┌─ Given data

theorem memberOp_of_packRow {i : Instr} {o : Pack2} {ty : PackTy} {sat : Bool} {d a b : Nat}
    (h : packRow i = some (o, ty, sat, d, a, b)) : memberOp i = some (pack (packVal o) ty sat d a b) := by
  unfold packRow at h
  split at h <;> cases h <;> rfl

/-- Settles O3: the lane function of each row packs the exact values of its operation. -/
theorem packedArithmetic : Obligations.PackedArithmetic := by
  intro i o ty sat d a b hi s
  exact .of_member_dst (memberOp_of_packRow hi) (pack_eq o ty sat d a b) fun _ => rfl

/-! ## MAD (R108) -/

theorem laneMad_eq (d a b c : Nat) : laneMad d a b c =
    fun t => t.dst d (W 32 (N (t.src a) * N (t.src b) + N (t.src c))) := by
  funext t; rw [W_add, W_mul, W_N, W_N, W_N, laneMad]

theorem laneMadh_eq (d a b c : Nat) : laneMadh d a b c =
    fun t => t.dst d (W 32 (S (t.src a) * S (t.src b) / 2 ^ 32 + N (t.src c))) := by
  funext t; rw [W_add, W_N, laneMadh]; rfl

theorem laneMadhn_eq (d a b c : Nat) : laneMadhn d a b c =
    fun t => t.dst d (W 32 (N (t.src a) * N (t.src b) / 2 ^ 32 + N (t.src c))) := by
  have hhigh (x y : Word) : aMulhn x y = W 32 (N x * N y / 2 ^ 32) := Int2.op_eq_int2 x y .mulhn
  funext t; rw [W_add, W_N, laneMadhn, hhigh]

theorem madOut_eq (sg sat : Bool) (v : Int) : madOut sg sat v = madOut32 sg sat v := by
  rw [madOut, clampTo_eq_clampEl, madOut32]

theorem foldl_add_eq_sumElems (e : Nat) (f : Nat → Int) (c : Int) :
    (List.range (32 / e)).foldl (fun acc i => acc + f i) c = sumElems e f c := by
  rw [sumElems, List.sum_eq_foldl, ← List.foldl_assoc (op := fun x y : Int => x + y), List.foldl_map, Int.add_zero]

theorem laneDot_eq (e : Nat) (sa sb sat : Bool) (d a b c : Nat) : laneDot e sa sb sat d a b c =
    fun t => t.dst d (dotResult e sa sb sat (t.src a) (t.src b) (t.src c)) := by
  funext t
  simp only [laneDot, dotResult, foldl_add_eq_sumElems, madOut_eq, elem_eq_elemAt, rdEl_eq_readEl _ (elemAt_lt _ _ _)]

theorem laneSad_eq (ty : PackTy) (sat : Bool) (d a b c : Nat) : laneSad ty sat d a b c =
    fun t => t.dst d (sadResult ty sat (t.src a) (t.src b) (t.src c)) := by
  funext t
  simp only [laneSad, sadResult, foldl_add_eq_sumElems, madOut_eq, elem_eq_elemAt, rdEl_eq_readEl _ (elemAt_lt _ _ _),
    PackTy.bits_eq_e, PackTy.signed_eq_sg]

/-- Settles O4: by the rows of the multiply-add instructions. -/
theorem multiplyAdd : Obligations.MultiplyAdd := by
  intro i hi s
  unfold madWrites at hi
  split at hi
  next d a b c => exact .of_member_dst rfl (laneMad_eq d a b c) fun _ => rfl
  next d a b c => exact .of_member_dst rfl (laneMadh_eq d a b c) fun _ => rfl
  next d a b c => exact .of_member_dst rfl (laneMadhn_eq d a b c) fun _ => rfl
  next => exact .of_member_dstPair rfl rfl fun _ => rfl
  next => exact .of_member_dstPair rfl rfl fun _ => rfl
  next sa sb sat d a b c => exact .of_member_dst rfl (laneDot_eq 8 sa sb sat d a b c) fun _ => rfl
  next sa sb sat d a b c => exact .of_member_dst rfl (laneDot_eq 16 sa sb sat d a b c) fun _ => rfl
  next ty sat d a b c => exact .of_member_dst rfl (laneSad_eq ty sat d a b c) fun _ => rfl
  next => cases hi

/-! ## Words given by their bits -/

theorem ite_one_zero_eq_toNat (b : Bool) : (if b then 1 else 0) = b.toNat := by cases b <;> rfl

theorem testBit_ofElems_one (n : Nat) (f : Nat → Bool) (j : Nat) :
    (ofElems 1 n fun j => if f j then 1 else 0).testBit j = (decide (j < n) && f j) := by
  induction n generalizing f j with
  | zero => exact Nat.zero_testBit j
  | succ n ih =>
    rw [ofElems_succ, ite_one_zero_eq_toNat, Nat.pow_one]
    have hbit : (f 0).toNat < 2 := Bool.toNat_lt (f 0)
    cases j with
    | zero =>
      have hmod (r : Nat) : ((f 0).toNat + 2 * r) % 2 = (f 0).toNat := by omega
      rw [Nat.testBit_zero, hmod]
      cases f 0 <;> simp
    | succ j =>
      have hdiv (r : Nat) : ((f 0).toNat + 2 * r) / 2 = r := by omega
      rw [Nat.testBit_add_one, hdiv, ih fun j => f (j + 1)]
      simp only [Nat.add_lt_add_iff_right]

theorem getLsbD_ofBits (f : Nat → Bool) {j : Nat} (hj : j < 32) : (ofBits f).getLsbD j = f j := by
  rw [ofBits, BitVec.getLsbD_ofNat, testBit_ofElems_one, decide_eq_true hj, Bool.true_and, Bool.true_and]

theorem eq_ofBits {v : Word} {f : Nat → Bool} (h : ∀ j < 32, v.getLsbD j = f j) : v = ofBits f :=
  BitVec.eq_of_getLsbD_eq fun j hj => (h j hj).trans (getLsbD_ofBits f hj).symm

theorem ofNat_eq_ofBits {x : Nat} {f : Nat → Bool} (h : ∀ j < 32, x.testBit j = f j) : BitVec.ofNat 32 x = ofBits f :=
  eq_ofBits fun j hj => by rw [BitVec.getLsbD_ofNat, decide_eq_true hj, Bool.true_and, h j hj]

/-! ## BITF (R110 to R113). A field that begins at `pos` has `l` bits; what lies above bit 31 is absent (R110) -/

theorem testBit_field (x pos l j : Nat) : (x / 2 ^ pos % 2 ^ l).testBit j = (decide (j < l) && x.testBit (pos + j)) := by
  rw [Nat.testBit_mod_two_pow, Nat.testBit_div_two_pow, Nat.add_comm]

└─

**Exercise aim**
Copy range, inclusive: the line holding "have hbit : (f" to the line holding "< 32, v.getLsbD". Reproduce exactly those lines of the records above and no others.

**Output below**
    have hbit : (f 0).toNat < 2 := Bool.toNat_lt (f 0)
    cases j with
    | zero =>
      have hmod (r : Nat) : ((f 0).toNat + 2 * r) % 2 = (f 0).toNat := by omega
      rw [Nat.testBit_zero, hmod]
      cases f 0 <;> simp
    | succ j =>
      have hdiv (r : Nat) : ((f 0).toNat + 2 * r) / 2 = r := by omega
      rw [Nat.testBit_add_one, hdiv, ih fun j => f (j + 1)]
      simp only [Nat.add_lt_add_iff_right]

theorem getLsbD_ofBits (f : Nat → Bool) {j : Nat} (hj : j < 32) : (ofBits f).getLsbD j = f j := by
  rw [ofBits, BitVec.getLsbD_ofNat, testBit_ofElems_one, decide_eq_true hj, Bool.true_and, Bool.true_and]

theorem eq_ofBits {v : Word} {f : Nat → Bool} (h : ∀ j < 32, v.getLsbD j = f j) : v = ofBits f :=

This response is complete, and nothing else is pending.